ASSIGNMENT:
All lines up to and including the one that contains "g with units" are to be transcribed exactly, starting from the first line of the records.

━━━━━━━━━━━━━━━━━━━━

/-- The unit of 2 MiB lies on a lost DRAM stack, behind a lost CXL port, or in the pool when no port of the fabric is left. -/
def Device.unitLost (d : Device) (u : Nat) : Bool :=
  let pa := 2 ^ 21 * u
  if pa < 4 * 2 ^ 40 then
    match d.mapPa pa with
    | some (.row, o) | some (.near, o) => !d.stackWorks (stackOf o)
    | some (.striped, _) | some (.tier2, _) | none => false
  else if pa < 12 * 2 ^ 40 then d.lostUnits.contains (.cxlPort, pa / 2 ^ 40 - 4)
  else d.poolLost

/-- The descriptor without the units that firmware has fused off (R456). -/
def Device.fused (d : Device) (g : CtxDesc) : CtxDesc :=
  { g with units := g.units.filter fun u => !d.unitLost u, heap := g.heap.filter fun u => !d.unitLost u }

/-- The GRANT bitmap written: the units of the descriptor, every other bit 0 (R404). -/
def Device.writeGrant (d : Device) (g : CtxDesc) : Device :=
  let old := d.mem.filter fun e =>
    let pa := paOfLoc d.rb e.1
    !decide (g.grant ≤ pa ∧ pa < g.grant + grantSize)
  let bits (i : Nat) : Byte := BitVec.ofNat 8 ((List.range 8).map fun b => oneBit ((grantedUnits g).contains (8 * i + b)) * 2 ^ b).sum
  { d with mem := ((grantedUnits g).map fun u => (g.grant + u / 8, bits (u / 8))).foldl d.putPa old }

/-- Local stores of a context zeroed, their label words universal. -/
def scrubStores (ctxid : Nat) (mem : NatMap Byte) : NatMap Byte :=
  let lo := localLoc ctxid 0 0 0
  mem.filter fun e =>
    !(decide (lo ≤ e.1 ∧ e.1 < lo + 2 ^ 32)) && !(decide (labelLoc lo ≤ e.1 ∧ e.1 < labelLoc lo + 2 ^ 28))

def execContextCreate (desc : CtxDesc) (s : State) : Out :=
  .next (if !s.creatable desc then s.mapDev fun d => { d with replies := d.replies ++ [.refused 1] }
    else
      let granted := s.dev.fused desc
      let t := s.mapDev fun d => { d with mem := scrubStores desc.ctxid d.mem }.writeGrant granted
      let k := Context.fresh granted
      if s.ctx.desc.ctxid = 0 ∨ s.ctx.destroyed then { t with ctx := k, core := Core.reset, focus := ⟨0, 0⟩ }
      else { t with others := t.others ++ [k] })

/-! ### Teardown (R430, R431) -/

/-- The records whose engine operations are in flight in a cluster. -/
def Cluster.working (k : Cluster) : List Word :=
  (k.copies.flatMap fun u => u.2.jobs.map Job.record) ++ k.rowq.map RowOp.record ++ k.ireds.map Ired.record
    ++ k.remotes.map RemoteOp.record ++ k.engines.flatMap fun e => e.2.queue.map MEntry.record

/-- The records of a queue that run or wait. -/
def State.recordsOf (s : State) (qid : Nat) : List Word :=
  ((s.ctx.places.filterMap fun p => (s.coreAt p.1 p.2).record)
    ++ s.ctx.clusters.flatMap fun e => (e.2.runq.flatMap Prod.snd) ++ e.2.suspended).eraseDups.filter fun va =>
    rQid (s.record va) == qid

/-- The parents of a record, their parents and so on. -/
def State.ancestors (s : State) : Nat → Word → List Word
  | 0, _ => []
  | fuel + 1, va =>
    let p := rParent (s.record va)
    if p = 0 ∨ !heldRecord (s.record p) then [] else p :: s.ancestors fuel p

/-- The records of a queue that stand DRAINING, with operations in flight or for children (R35; log entry 79). -/
def State.drainingOf (s : State) (qid : Nat) : List Word :=
  let held := (s.ctx.places.filterMap fun p => (s.coreAt p.1 p.2).record)
    ++ s.ctx.clusters.flatMap fun e => (e.2.runq.flatMap Prod.snd) ++ e.2.suspended
  let found := held ++ s.ctx.clusters.flatMap fun e => e.2.working
  (found ++ found.flatMap (s.ancestors (2 ^ 34))).eraseDups.filter fun va =>
    rState (s.record va) == 4 && rQid (s.record va) == qid

/-- A record leaves the cores and queues. -/
def State.withdraw (s : State) (va : Word) : State :=
  let s := s.ctx.places.foldl (fun t p =>
    let c := t.coreAt p.1 p.2
    let t := if c.record = some va then t.vacate p.1 p.2 else t
    if c.reserved = some va then t.mapCoreAt p.1 p.2 fun c => { c with reserved := none } else t) s
  s.mapCtx fun k =>
    { k with
      clusters := k.clusters.map fun e =>
        (e.1, { e.2.unqueue va with
          suspended := e.2.suspended.filter (· != va), gangs := e.2.gangs.filter fun g => g.record != va
          reservations := e.2.reservations.filter fun g => g.record != va }) }

/-- The engine operations of the records end with CODE 9; RPROMO and RDEMO complete (R318). -/
def State.cancelOps (s : State) (vas : List Word) (cl : Nat) : State :=
  let s := s.completePromos cl fun r => vas.contains r.record
  let k := s.cluster cl
  let jobs := k.copies.flatMap fun u => (u.2.jobs.filter fun j => vas.contains j.record).map fun j => (u.1, j)
  let s := jobs.foldl (fun t e =>
    let t := if e.2.state = .running then t.cancelPlan cl e.1 e.2 else t
    t.completeJob cl e.1 e.2 9 0) s
  let s := (k.rowq.filter fun r => vas.contains r.record).foldl (fun t r => t.finishRow cl r 9 RowFlags.none) s
  let s := (k.ireds.filter fun r => vas.contains r.record).foldl (fun t r => t.finishIred cl r 9) s
  let s := (k.remotes.filter fun r => vas.contains r.record).foldl
    (fun t r => (t.endRemote cl r).bumpAt cl r.core r.k (r.items.length - r.landed.length) true) s
  s.closeRuns cl

/-- The cores that run records of a queue. -/
def State.coresOf (s : State) (qid : Nat) : List (Nat × Nat) :=
  s.ctx.places.filter fun p => (s.coreAt p.1 p.2).record.any fun va => rQid (s.record va) == qid

/-- CONTRA and WRESET of the cores that run records of a queue get the umpires' answer (step 1 of R424). -/
def State.retireOn (s : State) (qid : Nat) : State := (s.coresOf qid).foldl State.retireLabel s

/-- The cores that run records of a queue stand at an instruction boundary (step 2 of R430). -/
def State.queueAtBoundary (s : State) (qid : Nat) : Bool := (s.coresOf qid).all fun p => (s.coreAt p.1 p.2).grants.isEmpty

/-- Signals of every packet written CANCELLED (R400, R430). -/
def State.cancelPackets (s : State) (qid : Nat) : State :=
  match s.queue qid with
  | none => s
  | some q => q.packets.foldl (fun t p => t.signalPacket qid p.seq 2 0) s

/-- A record discarded with TOKEN 0xC003, which retires with STATE 6 (R34, R35, R430). -/
def State.discard (s : State) (va : Word) : State := (s.putRecord va (setBits (s.record va) 400 16 0xC003)).retire va 6

/-- One that stands DRAINING discarded: it stands so with FINAL 6 until its JOIN is 0 (R35, R430; log entry 79). -/
def State.discardDraining (s : State) (va : Word) : State :=
  s.putRecord va (setBits (setBits (s.record va) 400 16 0xC003) 388 4 6)

/-- The work of a queue torn down, in the order of R430. -/
def State.tearDown (s : State) (qid : Nat) : State :=
  let s := s.freezeQueue qid 0
  let vas := s.recordsOf qid
  let draining := s.drainingOf qid
  let s := (vas.foldl State.withdraw s).mapDev (·.dropPlaces)
  let s := (List.range s.ctx.nclus).foldl (fun t cl => t.cancelOps (vas ++ draining) cl) s
  vas.foldl State.discard (draining.foldl State.discardDraining (s.cancelPackets qid))

/-! ### Destruction (R432, R311) -/

/-- The byte belongs to the context that moves: granted memory, and its lines' label words. -/
def State.owns (s : State) (loc : Nat) : Bool :=
  let plain := if loc < 2 ^ 40 then s.granted (paOf s.dev.rb loc) 1 else s.granted loc 1
  let labelled := decide (0xFC00000000 ≤ loc ∧ loc < 2 ^ 40)
    && s.granted (paOf s.dev.rb ((loc - 0xFC00000000) / 4 * 64)) 1
  plain || labelled

/-- The save area and the world area of the context, scrubbed before another context can have them (R428). -/
def State.reserved (s : State) (loc : Nat) : Bool :=
  let pa := paOfLoc s.dev.rb loc
  decide (loc < 2 ^ 44) && (s.ctx.inSave pa || s.ctx.inWorld pa)

/-- The byte is scrubbed before its memory can be another context's: granted memory, the code heap with it, world and save
area. -/
def State.scrubbed (s : State) (loc : Nat) : Bool := s.owns loc || s.reserved loc

/-- What the device still holds of scrubbed lines: older contents of caches, of fetches and walks, and their poison. -/
def Device.forgetLines (d : Device) (gone : Nat → Bool) : Device :=
  { d with
    held := d.held.filter fun e => !gone e.1
    log := d.log.filter fun e => !gone e.loc
    poison := d.poison.filter fun l => !gone l
    packed := d.packed.filter fun l => !gone l }

/-- The context that moves is destroyed: its queues torn down, its pins cleared, its memory scrubbed; with a tenant's last
context its entries in the translator's cache go (R389). -/
def State.destroy (s : State) : State :=
  let id := s.ctx.desc.ctxid
  let t := (s.ctx.queues.map Prod.fst).foldl State.tearDown s
  let d := t.dev
  let tenant := s.ctx.desc.tenant
  let last := !s.others.any fun k => k.desc.tenant == tenant && !k.destroyed
  { t with
    core := Core.reset
    ctx := { Context.fresh { CtxDesc.zero with ctxid := id } with stopped := true, destroyed := true }
    dev := { d.forgetLines t.scrubbed with
      mem := scrubStores id (d.mem.filter fun e => !t.scrubbed e.1)
      cache := if last then d.cache.filter fun e => e.tenant != tenant else d.cache
      slots := d.slots.map fun e =>
        (e.1, e.2.map fun v => (v.1, if v.2.pinned = some id then { v.2 with pinned := none } else v.2)) } }

def execContextDestroy (ctxid : Nat) (s : State) : Out :=
  .next (if !s.hasContext ctxid then s.mapDev fun d => { d with replies := d.replies ++ [.refused 2] }
    else
      let t := s.inContext ctxid State.destroy
      { t with others := t.others.filter fun k => !k.destroyed })

end Sys2Proof.Machine
end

━━━━━━━━━━━━━━━━━━━━

SOLUTION TO THE EXERCISE:
/-- The unit of 2 MiB lies on a lost DRAM stack, behind a lost CXL port, or in the pool when no port of the fabric is left. -/
def Device.unitLost (d : Device) (u : Nat) : Bool :=
  let pa := 2 ^ 21 * u
  if pa < 4 * 2 ^ 40 then
    match d.mapPa pa with
    | some (.row, o) | some (.near, o) => !d.stackWorks (stackOf o)
    | some (.striped, _) | some (.tier2, _) | none => false
  else if pa < 12 * 2 ^ 40 then d.lostUnits.contains (.cxlPort, pa / 2 ^ 40 - 4)
  else d.poolLost

/-- The descriptor without the units that firmware has fused off (R456). -/
def Device.fused (d : Device) (g : CtxDesc) : CtxDesc :=
  { g with units := g.units.filter fun u => !d.unitLost u, heap := g.heap.filter fun u => !d.unitLost u }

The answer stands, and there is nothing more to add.